DATA EXCERPTS Start Marker

-- ==== Sys2Proof/Laws/Instance.lean ====
section
/-! SUPPORT. The BBS instance and words in the LRAM: the invariant of 43_bbs.md R175 under construction and squaring, the closed form of the states, and what a write of big-endian words leaves. -/

namespace Sys2Proof.Machine

/-! ### The BBS instance -/

theorem coprime_mod {x n : Nat} (h : Nat.Coprime x n) : Nat.Coprime (x % n) n := by
  rw [Nat.Coprime, ← Nat.gcd_rec, Nat.gcd_comm]; exact h

/-- A constructed instance meets the invariant (43_bbs.md R170, R175). -/
theorem BbsInstance.initial (n seed : Nat) (hn : 1 ≤ n) (hb : n < 2 ^ 64) : BbsInstance n (bbsInitial n seed) where
  pos := hn
  bound := hb
  reduced := Nat.mod_lt _ hn
  square := ⟨_, rfl⟩
  coprime := coprime_mod (Nat.Coprime.pow_left 2 (repairCount_spec n seed hn).2.1)

/-- A squaring keeps the invariant (43_bbs.md R175). -/
theorem BbsInstance.sqMod {n x : Nat} (h : BbsInstance n x) : BbsInstance n (sqMod x n) where
  pos := h.pos
  bound := h.bound
  reduced := Nat.mod_lt _ h.pos
  square := ⟨x, by rw [Machine.sqMod, Nat.pow_two]⟩
  coprime := coprime_mod (Nat.Coprime.mul_left h.coprime h.coprime)

theorem BbsInstance.iterate {n x : Nat} (h : BbsInstance n x) (c : Nat) :
    BbsInstance n ((fun y => Machine.sqMod y n)^[c] x) := by
  induction c generalizing x with
  | zero => exact h
  | succ c ih => exact ih h.sqMod

/-- The registers hold modulus and state exactly (43_bbs.md R175). -/
theorem BbsInstance.word {n x : Nat} (h : BbsInstance n x) :
    BbsInstance (BitVec.ofNat 64 n).toNat (BitVec.ofNat 64 x).toNat := by
  rw [BitVec.toNat_ofNat, BitVec.toNat_ofNat, Nat.mod_eq_of_lt h.bound, Nat.mod_eq_of_lt (Nat.lt_trans h.reduced h.bound)]
  exact h

/-- Accepted parameters give a modulus from 1 below 2^64 (43_bbs.md R171). -/
theorem bbsModulus_bounds {s : State} (h : bbsCheck s = none) : 1 ≤ bbsModulus s ∧ bbsModulus s < 2 ^ 64 := by
  obtain ⟨⟨h1, h2⟩, h3, h4⟩ := (bbsCheck_eq_none_iff s).mp h
  refine ⟨Nat.mul_pos h1 h3, ?_⟩
  calc bbsModulus s < 2 ^ 32 * 2 ^ 32 := Nat.mul_lt_mul'' h2 h4
    _ = 2 ^ 64 := by norm_num

/-- State number `k` of the squaring sequence is `x^(2^k) mod n` (43_bbs.md R174, R177). -/
theorem iterate_sqMod (n x k : Nat) (hx : x < n) : (fun y => sqMod y n)^[k] x = x ^ 2 ^ k % n := by
  induction k with
  | zero => rw [Function.iterate_zero_apply, Nat.pow_zero, Nat.pow_one, Nat.mod_eq_of_lt hx]
  | succ k ih =>
    rw [Function.iterate_succ_apply', ih, sqMod, ← Nat.mul_mod, ← Nat.pow_two, ← pow_mul, pow_succ]

theorem bbsInitialized_eq_none_iff (s : State) : bbsInitialized s = none ↔ s.bbsValid = true := by
  rw [bbsInitialized]
  split <;> simp_all

theorem bbsInitialized_some {s : State} {f : FaultInfo} (h : bbsInitialized s = some f) :
    s.bbsValid = false ∧ f = ⟨.bbsNotInitialized, 0, 0⟩ := by
  rw [bbsInitialized] at h
  split at h
  · cases h
  · rename_i hv
    exact ⟨by simpa using hv, (Option.some.inj h).symm⟩

/-! ### Words in the LRAM -/

/-- A write of a region that lies in the LRAM keeps the memory's part of the invariant. -/
theorem writeBytes_memoryInv {s : State} (hw : s.lram.wf) (hin : ∀ c ∈ s.lram, c.1 < s.cfg.lramBytes) (a : Nat)
    (bs : List Byte) (h : bs.length = 0 ∨ a + bs.length ≤ s.cfg.lramBytes) :
    Memory.wf (s.lram.writeBytes a bs) ∧ ∀ c ∈ s.lram.writeBytes a bs, c.1 < s.cfg.lramBytes := by
  refine ⟨Memory.writeBytes_wf _ _ _ hw, Memory.writeBytes_inside _ _ _ _ hin fun hne => ?_⟩
  rcases h with h | h
  · exact absurd (List.eq_nil_of_length_eq_zero h) hne
  · exact h

theorem wordBytes_length (w : Nat) (vs : List Nat) : (vs.flatMap (beBytes w)).length = w * vs.length :=
  length_flatMap_const _ w (fun v => beBytes_length w v) vs

/-- Byte `j` of word `i` of a list of `w`-byte big-endian words written at `a` (20_memory.md R62). -/
theorem readByte_words (s : State) (a w i j v : Nat) (vs : List Nat) (hi : vs[i]? = some v) (hj : j < w) :
    (s.writeBytes a (vs.flatMap (beBytes w))).readByte (a + w * i + j) = BitVec.ofNat 8 (v / 256 ^ (w - 1 - j)) := by
  have h := getElem?_flatMap_const (beBytes w) w (fun v => beBytes_length w v) vs i j v hi hj
  rw [beBytes_getElem? w v j hj] at h
  rw [Nat.add_assoc, readByte_writeBytes_at s a _ _ _ h, Nat.shiftRight_eq_div_pow, pow_mul]
  rfl

end Sys2Proof.Machine
end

DATA EXCERPTS End Marker

• WHAT TO WORK ON: Reproduce word for word the lines of the records above, beginning at the first and ending with the line where "R170, R175). -/" appears, and nothing past it.

• THE COMPLETED TASK:
-- ==== Sys2Proof/Laws/Instance.lean ====
section
/-! SUPPORT. The BBS instance and words in the LRAM: the invariant of 43_bbs.md R175 under construction and squaring, the closed form of the states, and what a write of big-endian words leaves. -/

namespace Sys2Proof.Machine

/-! ### The BBS instance -/

theorem coprime_mod {x n : Nat} (h : Nat.Coprime x n) : Nat.Coprime (x % n) n := by
  rw [Nat.Coprime, ← Nat.gcd_rec, Nat.gcd_comm]; exact h

/-- A constructed instance meets the invariant (43_bbs.md R170, R175). -/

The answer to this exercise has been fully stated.